What the task asks:
Where does the word "raiseH" appear in the entries below? Copy each line that holds it.

Input data:

= = =

-- ==== Sys2Proof/Laws/Touch/Group.lean ====
section
/-!
SUPPORT. Sys2Proof/Laws/Touch/Group.lean: which parts of the state each operation of Machine/Group.lean may change.
-/
set_option linter.all false
set_option maxRecDepth 4000
namespace Sys2Proof.Machine

theorem State.Touch.modGrp {l : List Part} {s0 s : State} (hT : State.Touch l s0 s)  (f : GrpSt → GrpSt)
    (hl : ∀ p ∈ ([.grp] : List Part), p ∈ l) : State.Touch l s0 (State.modGrp s f) := by
  have k : State.Touch [.grp] s (State.modGrp s f) := by
    unfold State.modGrp
    try dsimp only
    iterate 60 all_goals try first
      | with_reducible assumption
      | with_reducible exact State.Touch.refl _ _
      | with_reducible refine State.Touch.ite ?_ ?_
      | split
      | with_reducible refine State.Touch.upd_grp ?_ _ (by decide)
  exact hT.call k hl

theorem State.Touch.slhSend {l : List Part} {s0 s : State} (hT : State.Touch l s0 s)  (payload : List Byte)
    (hl : ∀ p ∈ ([.eth] : List Part), p ∈ l) : State.Touch l s0 (State.slhSend s payload) := by
  have k : State.Touch [.eth] s (State.slhSend s payload) := by
    unfold State.slhSend
    try dsimp only
    iterate 60 all_goals try first
      | with_reducible assumption
      | with_reducible exact State.Touch.refl _ _
      | with_reducible refine State.Touch.ethQueue ?_ _ _ (by decide)
      | with_reducible refine State.Touch.ite ?_ ?_
      | split
  exact hT.call k hl

theorem State.Touch.heartbeatDue {l : List Part} {s0 s : State} (hT : State.Touch l s0 s) 
    (hl : ∀ p ∈ ([.eth, .grp] : List Part), p ∈ l) : State.Touch l s0 (State.heartbeatDue s) := by
  have k : State.Touch [.eth, .grp] s (State.heartbeatDue s) := by
    unfold State.heartbeatDue
    try dsimp only
    iterate 60 all_goals try first
      | with_reducible assumption
      | with_reducible exact State.Touch.refl _ _
      | with_reducible refine State.Touch.count ?_ _
      | with_reducible refine State.Touch.modGrp ?_ _ (by decide)
      | with_reducible refine State.Touch.slhSend ?_ _ (by decide)
      | with_reducible refine State.Touch.ite ?_ ?_
      | split
  exact hT.call k hl

theorem State.Touch.slhSync {l : List Part} {s0 s : State} (hT : State.Touch l s0 s) 
    (hl : ∀ p ∈ ([] : List Part), p ∈ l) : State.Touch l s0 (State.slhSync s) := by
  have k : State.Touch [] s (State.slhSync s) := by
    unfold State.slhSync
    try dsimp only
    iterate 60 all_goals try first
      | with_reducible assumption
      | with_reducible exact State.Touch.refl _ _
      | with_reducible refine State.Touch.setBit ?_ _ _
      | with_reducible refine State.Touch.ite ?_ ?_
      | split
  exact hT.call k hl

theorem State.Touch.healthTx {l : List Part} {s0 s : State} (hT : State.Touch l s0 s) 
    (hl : ∀ p ∈ ([.eth] : List Part), p ∈ l) : State.Touch l s0 (State.healthTx s) := by
  have k : State.Touch [.eth] s (State.healthTx s) := by
    unfold State.healthTx
    try dsimp only
    iterate 60 all_goals try first
      | with_reducible assumption
      | with_reducible exact State.Touch.refl _ _
      | with_reducible refine State.Touch.count ?_ _
      | with_reducible refine State.Touch.slhSend ?_ _ (by decide)
      | with_reducible refine State.Touch.slhSync ?_ (by decide)
      | with_reducible refine State.Touch.ite ?_ ?_
      | split
  exact hT.call k hl

theorem State.Touch.modMember {l : List Part} {s0 s : State} (hT : State.Touch l s0 s)  (m : Nat) (f : MemberSt → MemberSt)
    (hl : ∀ p ∈ ([.grp] : List Part), p ∈ l) : State.Touch l s0 (State.modMember s m f) := by
  have k : State.Touch [.grp] s (State.modMember s m f) := by
    unfold State.modMember
    try dsimp only
    iterate 60 all_goals try first
      | with_reducible assumption
      | with_reducible exact State.Touch.refl _ _
      | with_reducible refine State.Touch.modGrp ?_ _ (by decide)
      | with_reducible refine State.Touch.ite ?_ ?_
      | split
  exact hT.call k hl

theorem State.Touch.ctlFlush {l : List Part} {s0 s : State} (hT : State.Touch l s0 s) 
    (hl : ∀ p ∈ ([.mgt, .ctl] : List Part), p ∈ l) : State.Touch l s0 (State.ctlFlush s) := by
  have k : State.Touch [.mgt, .ctl] s (State.ctlFlush s) := by
    unfold State.ctlFlush
    try dsimp only
    iterate 60 all_goals try first
      | with_reducible assumption
      | with_reducible exact State.Touch.refl _ _
      | with_reducible refine State.Touch.each ?_ _ _ (fun x u hu => ?_)
      | with_reducible refine State.Touch.modCtl ?_ _ (by decide)
      | with_reducible refine State.Touch.modeStat ?_ _ _ (by decide)
      | with_reducible refine State.Touch.resultOpt ?_ _ _ _ (by decide)
      | with_reducible refine State.Touch.ite ?_ ?_
      | split
  exact hT.call k hl

theorem State.Touch.demote {l : List Part} {s0 s : State} (hT : State.Touch l s0 s)  (new : Word) (resync : Bool)
    (hl : ∀ p ∈ ([.mgt, .chans, .fab, .ctl, .slv, .alc, .can, .srv, .grp, .port] : List Part), p ∈ l) : State.Touch l s0 (State.demote s new resync) := by
  have k : State.Touch [.mgt, .chans, .fab, .ctl, .slv, .alc, .can, .srv, .grp, .port] s (State.demote s new resync) := by
    unfold State.demote
    try dsimp only
    iterate 60 all_goals try first
      | with_reducible assumption
      | with_reducible exact State.Touch.refl _ _
      | with_reducible refine State.Touch.set ?_ _ _
      | with_reducible refine State.Touch.count ?_ _
      | with_reducible refine State.Touch.raise ?_ _ _ _
      | with_reducible refine State.Touch.aoutSafe ?_ (by decide)
      | with_reducible refine State.Touch.canRole ?_ _ (by decide)
      | with_reducible refine State.Touch.ctlFlush ?_ (by decide)
      | with_reducible refine State.Touch.dropTasks ?_ (by decide)
      | with_reducible refine State.Touch.modGrp ?_ _ (by decide)
      | with_reducible refine State.Touch.roleOutputs ?_ _ (by decide)
      | with_reducible refine State.Touch.slhSync ?_ (by decide)
      | with_reducible refine State.Touch.standbyLoops ?_ (by decide)
      | with_reducible refine State.Touch.ite ?_ ?_
      | split
      | with_reducible refine State.Touch.upd_chans ?_ _ (by decide)
      | with_reducible refine State.Touch.upd_slv ?_ _ (by decide)
  exact hT.call k hl

theorem State.Touch.raiseH {l : List Part} {s0 s : State} (hT : State.Touch l s0 s)  (g : Word)
    (hl : ∀ p ∈ ([] : List Part), p ∈ l) : State.Touch l s0 (State.raiseH s g) := by
  have k : State.Touch [] s (State.raiseH s g) := by
    unfold State.raiseH
    try dsimp only
    iterate 60 all_goals try first
      | with_reducible assumption
      | with_reducible exact State.Touch.refl _ _
      | with_reducible refine State.Touch.wr ?_ _ _
      | with_reducible refine State.Touch.ite ?_ ?_
      | split
  exact hT.call k hl

theorem State.Touch.noteEpoch {l : List Part} {s0 s : State} (hT : State.Touch l s0 s)  (g : Word)
    (hl : ∀ p ∈ ([.grp] : List Part), p ∈ l) : State.Touch l s0 (State.noteEpoch s g) := by
  have k : State.Touch [.grp] s (State.noteEpoch s g) := by
    unfold State.noteEpoch
    try dsimp only
    iterate 60 all_goals try first
      | with_reducible assumption
      | with_reducible exact State.Touch.refl _ _
      | with_reducible refine State.Touch.raise ?_ _ _ _
      | with_reducible refine State.Touch.modGrp ?_ _ (by decide)
      | with_reducible refine State.Touch.raiseH ?_ _ (by decide)
      | with_reducible refine State.Touch.ite ?_ ?_
      | split
  exact hT.call k hl

theorem State.Touch.seeEpoch {l : List Part} {s0 s : State} (hT : State.Touch l s0 s)  (g : Word)
    (hl : ∀ p ∈ ([.mgt, .chans, .fab, .ctl, .slv, .alc, .can, .srv, .grp, .port] : List Part), p ∈ l) : State.Touch l s0 (State.seeEpoch s g) := by
  have k : State.Touch [.mgt, .chans, .fab, .ctl, .slv, .alc, .can, .srv, .grp, .port] s (State.seeEpoch s g) := by
    unfold State.seeEpoch
    try dsimp only
    iterate 60 all_goals try first
      | with_reducible assumption
      | with_reducible exact State.Touch.refl _ _
      | with_reducible refine State.Touch.demote ?_ _ _ (by decide)
      | with_reducible refine State.Touch.noteEpoch ?_ _ (by decide)
      | with_reducible refine State.Touch.ite ?_ ?_
      | split
  exact hT.call k hl

theorem State.Touch.claimSend {l : List Part} {s0 s : State} (hT : State.Touch l s0 s)  (prev : Word) (cause frame : Nat)
    (hl : ∀ p ∈ ([.eth] : List Part), p ∈ l) : State.Touch l s0 (State.claimSend s prev cause frame) := by
  have k : State.Touch [.eth] s (State.claimSend s prev cause frame) := by
    unfold State.claimSend
    try dsimp only
    iterate 60 all_goals try first
      | with_reducible assumption
      | with_reducible exact State.Touch.refl _ _
      | with_reducible refine State.Touch.count ?_ _
      | with_reducible refine State.Touch.slhSend ?_ _ (by decide)
      | with_reducible refine State.Touch.ite ?_ ?_
      | split
  exact hT.call k hl

theorem State.Touch.slvPrimal {l : List Part} {s0 s : State} (hT : State.Touch l s0 s) 
    (hl : ∀ p ∈ ([.slv] : List Part), p ∈ l) : State.Touch l s0 (State.slvPrimal s) := by
  have k : State.Touch [.slv] s (State.slvPrimal s) := by
    unfold State.slvPrimal
    try dsimp only
    iterate 60 all_goals try first
      | with_reducible assumption
      | with_reducible exact State.Touch.refl _ _
      | with_reducible refine State.Touch.each ?_ _ _ (fun x u hu => ?_)
      | with_reducible refine State.Touch.modInst ?_ _ _ (by decide)
      | with_reducible refine State.Touch.ite ?_ ?_
      | split
  exact hT.call k hl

= = =

Result of the exercise:
theorem State.Touch.raiseH {l : List Part} {s0 s : State} (hT : State.Touch l s0 s)  (g : Word)
    (hl : ∀ p ∈ ([] : List Part), p ∈ l) : State.Touch l s0 (State.raiseH s g) := by
  have k : State.Touch [] s (State.raiseH s g) := by
    unfold State.raiseH
      | with_reducible refine State.Touch.raiseH ?_ _ (by decide)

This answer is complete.